Batistuta pensò: “Sono ridotti alla frutta, io potrei sdraiarmi sul prato per
sognare di quando ero bambino, e questo schiera il sosia di Claudio Caniggia,
che ieri sera si è pure fatto quattro gin tonic”.
L’ingresso di
Bartelt, senza una ragione visibile, ha l’effetto di una scarica elettrica. La Roma, che fino a quel momento
aveva giocato in modo a dir poco confusionario, è percossa da uno slancio
convulso e teatrale. Lo stadio Olimpico lo avverte e intona una litania
crescente di cori. Al novantesimo Bartelt scarta con una mossa fulminea il
terzino sinistro della Fiorentina, un tedesco dalle orecchie a sventola, non
senza averlo prima irretito con una sequenza di pasodoble che gli aveva
insegnato una puttana di Mataderos. A Batistuta, che adesso vede tutto con
chiarezza da sfiorare la premonizione, la chioma giallastra di Bartelt pare una
lama efferata e incosciente: chiunque al suo posto tirerebbe verso la porta o
passerebbe a un compagno, Bartelt no, continua ad avanzare verso la fine
dell’area di rigore, rallenta per non oltrepassare la linea, si avvicina all’area
piccola del portiere, e da qui offre una traiettoria radente a un compagno di
squadra con cui prima di allora non aveva mai avuto a che fare (nessuno per la
verità ci aveva mai avuto a che fare, Dmitrij
Anatol'evič Aleničev era un idraulico russo che sbarcava il
lunario nello Spartak di Mosca, ma sul cui acquisto Zeman aveva molto
insistito, sfinendo gli scetticismi della dirigenza) e che non chiede di meglio
di pareggiare la partita.
Allo scadere dei
minuti di recupero, Bartelt corre in verticale nell’area della Fiorentina,
riceve un pallone che arriva dalla destra e prova a girarlo verso la porta. Ne
scaturisce un tiro pietoso, neutralizzato da un difensore diverso dal tedesco di prima. Il pallone torna di nuovo sui piedi di
Bartelt, che ha la visuale sgombra e può sprecare la sua seconda occasione. Il
tiro sbatte sul portiere ma - questo Batistuta già lo sapeva, era ineluttabile
- Francesco Totti, il giovane e promettente regista della Roma, si avventa
sulla sfera di cuoio e non fallisce il gol del due a uno.
Bartelt, forse con
innocenza o forse con perversione, propose a Batistuta di scambiarsi le maglie
come ricordo di quella partita. Batistuta non sapeva più cosa pensare, tutto
gli pareva assurdo, ridicolo e miracoloso. Scendendo negli spogliatoi incrociò
l’allenatore boemo, che lo guardò con una maschera di silenzio dietro cui
c’erano il vuoto della saggezza e il vuoto della follia.
Spero di rivederti
presto.
Con affetto, il tuo
amico Arturo
* * *
Verso le sei tornai in albergo a cercare Valeria. In
camera non c’era. In piscina neanche. Alla reception, un altro ragazzo, questa
volta catalano, mi disse che la signora Bertuccelli aveva fatto il check-out
verso le dodici. Telefonai a Cassandra, ma il telefono era staccato. Pensai di
mandarle un messaggio, ma non mi sembrava il caso di disturbarla durante il suo
viaggio di nozze. Da Valeria, ovviamente, non mi ero fatto lasciare il suo
numero. Quando stavo per allontanarmi dalla reception, il ragazzo mi chiese se
per caso mi chiamassi Federico ***. Risposi di sì, che ero io. Ah, fece lui. Ah
cosa?, lo incalzai. La signora Bertuccelli ha lasciato questa per lei. Una lettera.

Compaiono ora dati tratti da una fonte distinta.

-- ==== Sys2Proof/Machine/Flags.lean ====
section
/-! DEFINITION. The flags and outputs that are computed from the state (log 25): reset, BYPASS, RECORD_READY, ASSEMBLING,
INT#, the bytes the eight port addresses read as (R183, R208), and the counters' ways of counting. -/

namespace Sys2Proof.Machine

/-- Power-on reset is in progress or a RESET assertion is held (R211). -/
def State.inReset (s : State) : Bool := s.supplyLow || s.resetLow

/-- The station is on the ring by its state: every state but UNCONFIGURED and HALTED (R176). -/
def StationState.onRing : StationState → Bool
  | .unconfigured => false
  | .joining      => true
  | .active       => true
  | .broken       => true
  | .resync       => true
  | .leaving      => true
  | .halted       => false

/-- BYPASS is asserted (R176). -/
def State.bypassAsserted (s : State) : Bool := s.inReset || !s.station.state.onRing

/-- RECORD_READY follows the completion queue (R193). -/
def State.recordReady (s : State) : Bool := !s.table.queue.isEmpty

/-- ASSEMBLING: the request assembly buffer is in KIND or COUNTING (R193). -/
def State.assembling (s : State) : Bool :=
  match s.host.assembly with
  | .empty => false
  | .kind _ => true
  | .counting _ _ _ => true

/-- INT# is asserted (R196). -/
def State.intAsserted (s : State) : Bool :=
  !s.inReset && ((s.recordReady && s.host.recordInt) || (s.host.noticeLost && s.host.noticeLostInt))

/-- A byte whose bit i is set exactly when the i-th flag is. -/
def byteOfFlags (flags : List Bool) : Byte :=
  BitVec.ofNat 8 (flags.foldr (fun f n => f.toNat + 2 * n) 0)

/-- The STATUS byte (R193, R208). -/
def State.statusByte (s : State) : Byte :=
  byteOfFlags [s.host.refused, s.host.noticeLost, s.probe.done, s.probe.busy, s.recordReady, s.assembling]

/-- The INTMASK byte (R195, R208). -/
def State.intmaskByte (s : State) : Byte := byteOfFlags [s.host.recordInt, s.host.noticeLostInt]

/-- The IDENT byte (R198, R208). -/
def State.identByte (s : State) : Byte :=
  BitVec.ofNat 8 (s.station.address.val + 16 * s.station.state.code)

/-- The byte a read of COMPLETION presents (R190, R191). -/
def State.completionByte (s : State) : Byte :=
  match s.table.queue with
  | [] => 0
  | r :: _ => r.bytes.getD s.host.readPos 0

/-- The low byte of a two-byte value (R197). -/
def loByte (h : Half) : Byte := BitVec.ofNat 8 h.toNat

/-- The high byte of a two-byte value (R197). -/
def hiByte (h : Half) : Byte := BitVec.ofNat 8 (h.toNat / 256)

/-- The byte a read cycle presents at each of the eight port addresses (R183); 0 during reset (R184). -/
def portRead (address : Fin 8) (s : State) : Byte :=
  if s.inReset then 0
  else match address with
    | 0 => 0
    | 1 => s.completionByte
    | 2 => s.statusByte
    | 3 => s.intmaskByte
    | 4 => loByte s.probe.time
    | 5 => s.host.hiLatch
    | 6 => 0
    | 7 => s.identByte

/-- The effect of a write to STATUS (R189, R194, R208): each sticky flag whose bit is 1 is cleared, bit 7 abandons a
partly written request, all as one change. -/
def State.statusWrite (b : Byte) (s : State) : State :=
  { s with
    host := { s.host with
      refused := s.host.refused && !b.getLsbD 0
      noticeLost := s.host.noticeLost && !b.getLsbD 1
      assembly := if b.getLsbD 7 then .empty else s.host.assembly }
    probe := { s.probe with
      done := s.probe.done && !b.getLsbD 2
      busy := s.probe.busy && !b.getLsbD 3 } }

/-- The effect of a write to INTMASK (R195, R208). -/
def State.intmaskWrite (b : Byte) (s : State) : State :=
  { s with host := { s.host with recordInt := b.getLsbD 0, noticeLostInt := b.getLsbD 1 } }

/-- A discard counter saturates at 65,535 (R175). -/
def saturatingSucc (h : Half) : Half := if h = 0xFFFF then h else h + 1

/-- The format counter is raised (R175). -/
def State.countFormat (s : State) : State :=
  { s with ring := { s.ring with formatCount := saturatingSucc s.ring.formatCount } }

/-- The hop-limit counter is raised (R175). -/
def State.countHop (s : State) : State :=
  { s with ring := { s.ring with hopCount := saturatingSucc s.ring.hopCount } }

/-- The overflow counter is raised (R175). -/
def State.countOverflow (s : State) : State :=
  { s with ring := { s.ring with overflowCount := saturatingSucc s.ring.overflowCount } }

/-- REFUSED is set (R187, R188). -/
def State.setRefused (s : State) : State := { s with host := { s.host with refused := true } }

end Sys2Proof.Machine
end

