-- ==== Sys2Proof/Machine/Power.lean ====
section
/-! DEFINITION. The supply and the RESET pin: POWER_FAIL, RESET_ASSERTED and RESET_RELEASED (R140, R211). -/

namespace Sys2Proof.Machine

/-- Every block held at its initial values, the latched address kept until the release samples the straps again (R139, R140, log 18).
The supply, the pins, the receive line and the command queue are outside the blocks. -/
def State.holdReset (supply reset : Bool) (elapsed : Nat) (s : State) : State :=
  { State.initial s.station.address with
    supplyLow := supply, resetLow := reset, porTimer := elapsed, straps := s.straps, rxLine := s.rxLine, pending := s.pending }

/-- The release of reset: every block at its initial values, the address latched from the straps (R139, R140). -/
def State.releaseReset (straps : StationAddr) (s : State) : State :=
  { State.initial straps with rxLine := s.rxLine, pending := s.pending }

/-- The part samples ADR3 to ADR0 and latches the address (R139, R210). -/
def State.sampleStraps (straps : StationAddr) (s : State) : State :=
  { s with straps := straps, station := { s.station with address := straps } }

/-- Power-on reset ends: tPOR has passed since the supply rose. With RESET held low the straps are sampled and the part stays in reset
(R139, R211). -/
def State.powerOnEnds (straps : StationAddr) (s : State) : State :=
  if s.supplyLow && decide (Config.porCharacters ≤ s.porTimer) then
    if s.resetLow then { s.sampleStraps straps with supplyLow := false, porTimer := 0 } else s.releaseReset straps
  else s

/-- The RESET pin is released after an assertion that was taken: the straps are sampled, also where power-on reset still holds the part
(R139, R210); the end of a pulse that was filtered out leaves every state unchanged (R211). -/
def State.pinReleased (straps : StationAddr) (s : State) : State :=
  if s.resetLow then
    if s.supplyLow then { s.sampleStraps straps with resetLow := false } else s.releaseReset straps
  else s

/-- POWER_FAIL (R211): power-on reset begins, and tPOR is counted anew (log 30). -/
def execPowerFail (s : State) : Result := .next (s.holdReset true s.resetLow 0)

/-- RESET_ASSERTED (R211): a low pulse of tRST or more is taken, a shorter one does nothing (log 30). -/
def execResetAsserted (lowNs : Nat) (s : State) : Result :=
  .next (if Config.resetNs ≤ lowNs then s.holdReset s.supplyLow true s.porTimer else s)

/-- RESET_RELEASED (R139, R140, R211): one cause of reset ends, the straps are sampled, and the part leaves reset when none is left. -/
def execResetReleased (cause : ReleaseCause) (straps : StationAddr) (s : State) : Result :=
  match cause with
  | .powerOnEnds => .next (s.powerOnEnds straps)
  | .pinReleased => .next (s.pinReleased straps)

end Sys2Proof.Machine
end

Il ragazzo mi allungò la busta azzurrina con il logo dell’hotel. Senza neanche
pensarci, gli dissi che non la volevo. Mi guardò perplesso. Non la voglio, gli
dissi un’altra volta, scandendo le parole. No-la-quiero!
Va bene, disse lui. Mi chiese se allora dovesse buttarla. Sì, certo, tagliala
in quattro pezzi e buttala nel cestino, gli risposi. Però fammi un favore,
aggiunsi: prima di buttarla, leggila. Uscii dall’albergo e mi incamminai verso
il cinema, sperando di fare in tempo per lo spettacolo delle otto.